Your task
Please output each entry exactly as it appears.

Input material
/-! ## Write Raster Page -/

theorem writePage_surveyRight {g : Settings} (now : Time) {page : List (CellRef × CellDef)} {p : Plant}
    (hn : (page.map Prod.fst).Nodup) (hp : SurveyRight g p) : SurveyRight g (writePage g now page p) := by
  obtain ⟨u, hu, hs⟩ := writePage_swept g now hn hp.engagement hp.lanes
  rw [hu]
  generalize rasterOver p.cells page = raster at hs
  generalize page.map Prod.fst = keys at hs
  refine Swept.surveyRight hs hp (fun c => ?_) (fun c => ?_) (fun e he hd => ?_)
  · unfold cellsOver rewritten
    split
    · split
      · exact cellRight_rebuilt _ _
      · exact hp.cells c
    · exact hp.cells c
  · unfold cellsOver among rewritten
    by_cases hc : c ∈ keys
    · rw [if_pos hc, List.contains_iff_mem.mpr hc, Bool.true_and]
      split <;> rfl
    · rw [if_neg hc]; simp [hc]
  · unfold cellsOver
    split
    · next hc =>
      rw [among, List.contains_iff_mem.mpr hc, Bool.true_and, pageDrops] at hd
      cases hch : pageChanges p raster e.cell with
      | true =>
        have hunseen : (rewritten g raster p e.cell).state = .unseen := by simpa [hch] using hd
        rw [hunseen]; rfl
      | false =>
        have hsame : rewritten g raster p e.cell = look p.cells e.cell := if_neg (by rw [hch]; exact Bool.false_ne_true)
        rw [hsame]; exact hp.spots he
    · exact hp.spots he

/-! ## Clear Survey -/

/-- A lane whose record and collector are right. -/
def LaneRec.Sound (x : LaneRec) : Prop := LaneRight x ∧ CollectorRight x.collector

theorem sound_leave (x : LaneRec) : (x.leave .idle).Sound := ⟨laneRight_leave x rfl, collectorRight_idle⟩

/-- One lane cleared is sound and engaged on no cell; the others are as they were. -/
theorem clearLane_frees (now : Time) {p : Plant} (l : Lane) (h : ∀ k, (look p.lanes k).Sound) :
    (∀ k, (look (clearLane now p l).lanes k).Sound) ∧ (look (clearLane now p l).lanes l).cell = none
      ∧ ∀ k, k ≠ l → look (clearLane now p l).lanes k = look p.lanes k := by
  have hothers : ∀ k, k ≠ l → look (clearLane now p l).lanes k = look p.lanes k := fun k hk => by
    rw [clearLane_lane, if_neg hk]
  have hown : (look (clearLane now p l).lanes l).Sound ∧ (look (clearLane now p l).lanes l).cell = none := by
    rw [clearLane_lane, if_pos rfl]
    cases hv : (look p.lanes l).inVisit with
    | true => cases (look p.lanes l).cell with
      | some c => exact ⟨⟨laneRight_leave (look p.lanes l) (next := .idle) rfl, collectorRight_idle⟩, rfl⟩
      | none => exact ⟨sound_leave _, rfl⟩
    | false =>
      dsimp only
      split
      · exact ⟨sound_leave _, rfl⟩
      · next hh =>
        have hcell := (h l).1.1
        rw [hv, laneState_beq, decide_eq_false hh] at hcell
        exact ⟨h l, by simpa using hcell⟩
  refine ⟨fun k => ?_, hown.2, hothers⟩
  by_cases hk : k = l
  · exact hk ▸ hown.1
  · rw [hothers k hk]; exact h k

Answer to this task
/-! ## Write Raster Page -/

theorem writePage_surveyRight {g : Settings} (now : Time) {page : List (CellRef × CellDef)} {p : Plant}
    (hn : (page.map Prod.fst).Nodup) (hp : SurveyRight g p) : SurveyRight g (writePage g now page p) := by
  obtain ⟨u, hu, hs⟩ := writePage_swept g now hn hp.engagement hp.lanes
  rw [hu]
  generalize rasterOver p.cells page = raster at hs
  generalize page.map Prod.fst = keys at hs
  refine Swept.surveyRight hs hp (fun c => ?_) (fun c => ?_) (fun e he hd => ?_)
  · unfold cellsOver rewritten
    split
    · split
      · exact cellRight_rebuilt _ _
      · exact hp.cells c
    · exact hp.cells c
  · unfold cellsOver among rewritten
    by_cases hc : c ∈ keys
    · rw [if_pos hc, List.contains_iff_mem.mpr hc, Bool.true_and]
      split <;> rfl
    · rw [if_neg hc]; simp [hc]
  · unfold cellsOver
    split
    · next hc =>
      rw [among, List.contains_iff_mem.mpr hc, Bool.true_and, pageDrops] at hd
      cases hch : pageChanges p raster e.cell with
      | true =>
        have hunseen : (rewritten g raster p e.cell).state = .unseen := by simpa [hch] using hd
        rw [hunseen]; rfl
      | false =>
        have hsame : rewritten g raster p e.cell = look p.cells e.cell := if_neg (by rw [hch]; exact Bool.false_ne_true)
        rw [hsame]; exact hp.spots he
    · exact hp.spots he

/-! ## Clear Survey -/

/-- A lane whose record and collector are right. -/
def LaneRec.Sound (x : LaneRec) : Prop := LaneRight x ∧ CollectorRight x.collector

theorem sound_leave (x : LaneRec) : (x.leave .idle).Sound := ⟨laneRight_leave x rfl, collectorRight_idle⟩

/-- One lane cleared is sound and engaged on no cell; the others are as they were. -/
theorem clearLane_frees (now : Time) {p : Plant} (l : Lane) (h : ∀ k, (look p.lanes k).Sound) :
    (∀ k, (look (clearLane now p l).lanes k).Sound) ∧ (look (clearLane now p l).lanes l).cell = none
      ∧ ∀ k, k ≠ l → look (clearLane now p l).lanes k = look p.lanes k := by
  have hothers : ∀ k, k ≠ l → look (clearLane now p l).lanes k = look p.lanes k := fun k hk => by
    rw [clearLane_lane, if_neg hk]
  have hown : (look (clearLane now p l).lanes l).Sound ∧ (look (clearLane now p l).lanes l).cell = none := by
    rw [clearLane_lane, if_pos rfl]
    cases hv : (look p.lanes l).inVisit with
    | true => cases (look p.lanes l).cell with
      | some c => exact ⟨⟨laneRight_leave (look p.lanes l) (next := .idle) rfl, collectorRight_idle⟩, rfl⟩
      | none => exact ⟨sound_leave _, rfl⟩
    | false =>
      dsimp only
      split
      · exact ⟨sound_leave _, rfl⟩
      · next hh =>
        have hcell := (h l).1.1
        rw [hv, laneState_beq, decide_eq_false hh] at hcell
        exact ⟨h l, by simpa using hcell⟩
  refine ⟨fun k => ?_, hown.2, hothers⟩
  by_cases hk : k = l
  · exact hk ▸ hown.1
  · rw [hothers k hk]; exact h k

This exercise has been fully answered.